Paper Reviewed
McMahon, S.J., Parsons, D.M., Donelson, J.M., Pether, S.M.J. and Munday, P.L. 2020. Elevated temperature and CO2 have positive effects on the growth and survival of larval Australasian snapper. Marine Environmental Research 161: 105054, doi.org/10.1016/j.marenvres.2020.105054.

In a recent study conducted at the National Institute of Water and Atmospheric Research Northland Marine Research Center in Ruakaka, New Zealand, McMahon et al. (2020) investigated the combined effects of ocean acidification and warming on eggs and larvae of the Australasian snapper (Chrysophorys auratus). Adults were captured in the wild from adjacent Bream Bay and kept in a laboratory setting. Following acclimation, spawning was initiated and eggs were cleaned and divided into a full-factorial treatment of two temperatures (18 or 22 °C) and two pCO2 (approximately 400 or 1000 µatm) conditions up to 16 days post-hatching (dph). At 1 dph and 16 dph, the scientists conducted a series of measurements in order to evaluate the single and combined impacts of the two parameters (temperature and pCO2) on C. auratus growth and survival.

And what did their measurements reveal?

In the words of the authors, "both drivers produced positive effects, but on different traits." With respect to growth, at 1 dph fish reared at 22 °C had greater total length, standard length, head length, muscle depth at vent and fin depth at vent than fish reared at 18 °C. By16 dph, such enhanced growth was even more noticeable; standard length and total length were 12% longer, muscle depth at vent was a whopping 63% greater and head depth was 35% bigger. What is more, compared to larvae reared in ambient water (18 °C), elevated temperature stimulated other morphological traits by 21-24%, including eye diameter, mandible length, fin depth at vent, body length and head length. Elevated CO2, on the other hand, had "no significant effects on morphological traits and there were no significant interactions between CO2 and temperature."

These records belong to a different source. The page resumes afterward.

-- ==== Sys2Proof/Machine/Flags.lean ====
section
/-! DEFINITION. Flag computations. The block has no status flags: "No operation sets or reads a carry, zero, sign or
overflow flag" (`10_state.md` R11, `41_checksum.md` R80). What stands here are the two readings of a subtraction that R83 and
R85 speak of, so that claims can be stated with them; no operation computes, stores or reads either. The input named `flags` is a
payload operand, not a status register (R11). -/

namespace Sys2Proof.Machine

/-- The subtraction borrows out of bit 63 when its operands are read as unsigned numbers (R83). -/
def borrows (a b : Word) : Bool := decide (uint a < uint b)

/-- The subtraction overflows when its operands are read as signed numbers: its result is not the exact difference (R83, R85). -/
def subOverflows (a b : Word) : Bool := decide (sint (sub64 a b) ≠ sint a - sint b)

end Sys2Proof.Machine
end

With respect to larval survival, elevated CO2 increased survivorship by 27% and 56% at 1 dph and 16 dph, respectively (see Figure 1). Elevated temperature, in contrast, had no impact on this parameter, nor was there any significant interactions between temperature and CO2 on larval survival.

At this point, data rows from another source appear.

/-- A complete tuple is the tuple of a call: "a call is by definition a complete 8-tuple" (R142). -/
theorem complete_iff_exists_call {t : InPorts} : t.complete = true ↔ ∃ c : Call, t = c.toPorts := by
  rw [complete_iff]
  constructor
  · intro hall
    obtain hcall | ⟨f, hf, -⟩ := eq_toPorts_or_firstUndriven t
    · exact hcall
    · have hsome := hall f
      rw [hf] at hsome
      cases hsome
  · rintro ⟨c, rfl⟩ f
    rw [get_toPorts, Option.isSome_some]

/-- Settles O6: a tuple is a call's or has a first undriven port, and the decoder answers the one or the other accordingly. -/
theorem tupleIsACallWhenComplete : Obligations.TupleIsACallWhenComplete := by
  unfold Obligations.TupleIsACallWhenComplete
  refine ⟨fun t c => decodeTuple_eq_ok_iff, fun t => ?complete, fun t e => decodeTuple_eq_error_iff⟩
  case complete =>
    simp only [decodeTuple_eq_ok_iff]
    exact complete_iff_exists_call

/-! ## Table words -/

/-- Lane `k` of a word given as a number. -/
theorem lane_ofNat (w k : Nat) : lane (BitVec.ofNat 64 w) k = BitVec.ofNat 8 (w % 2 ^ 64 / 2 ^ (8 * k)) := by
  rw [lane, BitVec.extractLsb', BitVec.toNat_ofNat, Nat.shiftRight_eq_div_pow]

/-- The bytes of a 64-bit table word are the word's lanes (R47; log entry 9). -/
theorem tableBytes_64 (w : Nat) : tableBytes 64 w = wordBytes (BitVec.ofNat 64 w) := by
  calc tableBytes 64 w
    _ = (List.range 8).map (lane (BitVec.ofNat 64 w)) := List.map_congr_left fun k _ => (lane_ofNat w k).symm
    _ = wordBytes (BitVec.ofNat 64 w) := rfl

/-- A 64-bit table word stands for the call of the word (R58). -/
theorem tableCall_64 (w : Nat) : tableCall 64 w = some (decodeWord (BitVec.ofNat 64 w)) := by
  rw [tableCall, tableBytes_64, decode_wordBytes]

/-- To have a 64-bit table word run, the host presents its call (log entry 3). -/
theorem tableAct_64 (w : Nat) : tableAct 64 w = .present (decodeWord (BitVec.ofNat 64 w)).toPorts := by
  rw [tableAct, tableCall_64]

/-- Settles O7: the word is read as its eight lanes, and with it presented next the step is one on a call. -/
theorem tableWordRunsAsItsCall : Obligations.TableWordRunsAsItsCall := by
  unfold Obligations.TableWordRunsAsItsCall
  intro w s _
  refine ⟨by rw [decodeTableWord, tableCall_64, Option.map_some], ?run⟩
  case run =>
    rw [State.withFetchWord, tableAct_64]
    exact step_of_pending_call (s.pushAct_pending _)

end Sys2Proof.Machine
end

section
/-! Steps and runs (`20_memory.md` R34 to R36, `70_reset_and_hazards.md` R140, R142, R149): what a step does for each form of the
host's list, what every step keeps, and the record of a run. -/

namespace Sys2Proof.Machine

/-! ## The operations of a call -/

/-- The state an operation leaves: that operation's own port driven (R70, R80, R100). -/
def State.perform (s : State) : Instr → State
  | .trimwide c => s.driveTrimWide (trimWide c.leftTrim)
  | .checksum c => s.driveChecksum (checksum c)
  | .frame _ => s.driveFrame fixedFrame

/-- The effect of every operation in every state. -/
theorem exec_eq_perform (i : Instr) (s : State) : exec i s = .next (s.perform i) := by
  cases i with
  | trimwide c => exact exec_trimwide c s
  | checksum c => exact exec_checksum c s
  | frame c => exact exec_frame c s

/-- What an operation answers is the state it leaves. -/
theorem eq_perform_of_exec {i : Instr} {s t : State} (h : exec i s = .next t) : t = s.perform i := by
  rw [exec_eq_perform] at h
  cases h
  rfl

/-- An operation done again changes nothing (R36). -/
theorem perform_perform (s : State) (i : Instr) : (s.perform i).perform i = s.perform i := by
  cases i <;> rfl

/-- Two operations of one call may change places: they drive different ports, or are the same operation (R127). -/
theorem perform_comm (s : State) {i j : Instr} (h : i.call = j.call) :
    (s.perform i).perform j = (s.perform j).perform i := by
  cases i <;> cases j <;> cases h <;> rfl

/-- Operations run in a row leave the states they leave one after another. -/
theorem runOps_eq_foldl (ops : List Instr) (s : State) : runOps ops s = .next (ops.foldl State.perform s) := by
  induction ops generalizing s with
  | nil => rfl
  | cons i ops ih => rw [runOps, exec_eq_perform, List.foldl_cons, ← ih]

/-- Settles O38: each operation is one update of the state, and the fields that update leaves are those of Laws/State.lean. -/
theorem operationsTouchOnlyTheirPort : Obligations.OperationsTouchOnlyTheirPort := by
  unfold Obligations.OperationsTouchOnlyTheirPort
  intro i s t h
  obtain rfl := eq_perform_of_exec h
  cases i with
  | trimwide c => exact ⟨rfl, rfl, rfl, rfl, .inr ⟨c, rfl⟩, .inl rfl, .inl rfl⟩
  | checksum c => exact ⟨rfl, rfl, rfl, rfl, .inl rfl, .inr ⟨c, rfl⟩, .inl rfl⟩
  | frame c => exact ⟨rfl, rfl, rfl, rfl, .inl rfl, .inl rfl, .inr ⟨c, rfl⟩⟩

/-- Settles O35: a run of operations is a fold of updates, and operations of one call commute. -/
theorem operationsCommute : Obligations.OperationsCommute := by
  unfold Obligations.OperationsCommute
  intro c ops s hperm
  have hcall : ∀ i ∈ ops, i.call = c := fun i hi => mem_operations.mp (hperm.mem_iff.mp hi)
  have hfold : ops.foldl State.perform s = (operations c).foldl State.perform s :=
    hperm.foldl_eq' (fun i hi j hj u => perform_comm u ((hcall i hi).trans (hcall j hj).symm)) s
  rw [runOps_eq_foldl, runOps_eq_foldl, hfold]

/-! ## One step -/

/-- With nothing pending there is no call to make (R142; log entry 3). -/
theorem step_of_pending_nil {s : State} (h : s.pending = []) : step s = .refused .noCall := by
  rw [step, h]

/-- A read of `frame_o` takes the inputs away and samples the port (R105, R131; log entry 17). -/
theorem step_of_pending_readFrame {s : State} {rest : List HostAct} (h : s.pending = .readFrame :: rest) :
    step s = .next (s.release.recordFrame rest) := by
  rw [step, h]
  rfl

/-- A tuple that is no call is refused by the name of its first undriven port (R142, U10; log entry 6). -/
theorem step_of_firstUndriven {s : State} {p : InPorts} {rest : List HostAct} {f : Field}
    (h : s.pending = .present p :: rest) (hf : FirstUndriven p f) :
    step s = .refused (.incompleteCall (.undriven f)) := by
  simp only [step, h, stepPresent, decodeTuple_of_firstUndriven hf]

/-- A step answers a next state on a presented tuple only if the tuple is a call. -/
theorem exists_call_of_step_next {s t : State} {p : InPorts} {rest : List HostAct}
    (h : s.pending = .present p :: rest) (hstep : step s = .next t) : ∃ c : Call, p = c.toPorts := by
  obtain hcall | ⟨f, hf⟩ := eq_toPorts_or_firstUndriven p
  · exact hcall
  · rw [step_of_firstUndriven h hf] at hstep
    cases hstep

/-- After every step the block's state is what it was, and the ports are those of a host that provides nothing (R10; log entry 17). -/
theorem step_next_ports {s t : State} (h : step s = .next t) :
    t.block = s.block ∧ t.inp = InPorts.undriven ∧ t.out = outputsFor InPorts.undriven := by
  obtain ⟨_, _, _, _, _, rfl⟩ | ⟨_, _, rfl⟩ := step_next_cases h <;> exact ⟨rfl, rfl, rfl⟩

/-- An entry with a call's own response is right (R8). -/
theorem ok_call (c : Call) : (Observation.call c (respond c).ports).ok = true := decide_eq_true rfl

/-- An entry with the fixed frame is right (R105). -/
theorem ok_frameRead : (Observation.frameRead fixedFrame).ok = true :=
  decide_eq_true (p := fixedFrame = fixedFrame) rfl

/-- Every step adds one entry to the record, and the entry is right (R149). -/
theorem step_next_seen {s t : State} (h : step s = .next t) : ∃ o, o.ok = true ∧ t.seen = s.seen ++ [o] := by
  obtain ⟨_, c, _, _, _, rfl⟩ | ⟨_, _, rfl⟩ := step_next_cases h
  · exact ⟨_, ok_call c, rfl⟩
  · exact ⟨_, ok_frameRead, rfl⟩

/-- Settles O43: the outputs after power-up are by definition those of undriven inputs, and the record is empty. -/
theorem invariantHoldsAtReset : Obligations.InvariantHoldsAtReset :=
  ⟨rfl, fun _ ho => absurd ho List.not_mem_nil⟩

/-- Settles O44: the ports after a step are those of undriven inputs, and the one entry a step adds to the record is right. -/
theorem everyStepKeepsTheInvariant : Obligations.EveryStepKeepsTheInvariant := by
  unfold Obligations.EveryStepKeepsTheInvariant
  rintro s t ⟨-, hseen⟩ hstep
  obtain ⟨-, hinp, hout⟩ := step_next_ports hstep
  obtain ⟨o, hok, hrecord⟩ := step_next_seen hstep
  refine ⟨by rw [hout, hinp], fun o' ho' => ?entry⟩
  case entry =>
    rw [hrecord, List.mem_append, List.mem_singleton] at ho'
    obtain hold | rfl := ho'
    · exact hseen o' hold
    · exact hok

/-- Settles O30: power-up drives no input, and `outputsFor_undriven` are the outputs then. -/
theorem resetShowsOnlyTheFrame : Obligations.ResetShowsOnlyTheFrame := by
  unfold Obligations.ResetShowsOnlyTheFrame
  refine ⟨rfl, rfl, rfl, fun f => ?undriven, rfl, rfl, rfl⟩
  case undriven => cases f <;> rfl

/-- Settles O31: a tuple that decodes is the call's own, so the step is `step_of_pending_call`, and after the three operations the ports
show the call's response, which is `outputsFor_toPorts`. -/
theorem stepRunsTheDecodedOperations : Obligations.StepRunsTheDecodedOperations := by
  unfold Obligations.StepRunsTheDecodedOperations
  intro s p c rest hpending hdecode
  obtain rfl := decodeTuple_eq_ok_iff.mp hdecode
  exact ⟨_, _, _, exec_trimwide c (s.presentCall c rest), exec_checksum c _, exec_frame c _, rfl, (outputsFor_toPorts c).symm,
    step_of_pending_call hpending⟩

/-- Settles O32: the entry `step_of_pending_call` records is the response of the call. -/
theorem callGivesItsThreeOutputs : Obligations.CallGivesItsThreeOutputs := by
  unfold Obligations.CallGivesItsThreeOutputs
  intro s c rest hpending
  exact ⟨_, (respond c).ports, step_of_pending_call hpending, rfl, rfl, rfl, rfl, rfl, rfl⟩

/-- Settles O28: the call's entry and the ports afterwards show the fixed frame, byte by byte header and payload. -/
theorem frameSaysNothingOfTheCall : Obligations.FrameSaysNothingOfTheCall := by
  unfold Obligations.FrameSaysNothingOfTheCall
  intro c s t rest hpending hstep
  rw [step_of_pending_call hpending] at hstep
  cases hstep
  refine ⟨fun i hi => ?byte, _, rfl, rfl⟩
  case byte =>
    change fixedFrame[i] = _
    split
    next h0 => subst h0; exact fixedFrame_getElem_zero
    next h0 =>
      split
      next h1 => subst h1; exact fixedFrame_getElem_one
      next h1 => exact fixedFrame_getElem_of_two_le hi (by omega)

Commenting on their work, McMahon et al. write their results "highlight how these two environmental drivers can affect different fitness-associated traits during early life, and that the effects of higher temperature and elevated CO2 need not be detrimental," adding "for this population of C. auratus, it seems that exposure to predicted future temperatures and CO2 levels could have positive effects on individual fitness." Consequently, the team of researchers conclude (1) the increased growth associated with elevated temperatures "would likely translate to increased survival in the wild as [larvae] would pass through the most vulnerable life stages faster and (2) the enhanced survival associated with elevated pCO2 "would have a positive effect on recruitment to the adult population." Both prospective outcomes should therefore be celebrated for the benefits they will provide to this important commercial and recreational fish species.

Figure 1. Survival of a New Zealand population of the Australasian snapper (Chrysophyrs auratus) under two temperature and two pCO2 conditions at 1 day post-hatch (left panel) and 16 days post-hatch (right panel). Adapted from McMahon et al. (2020).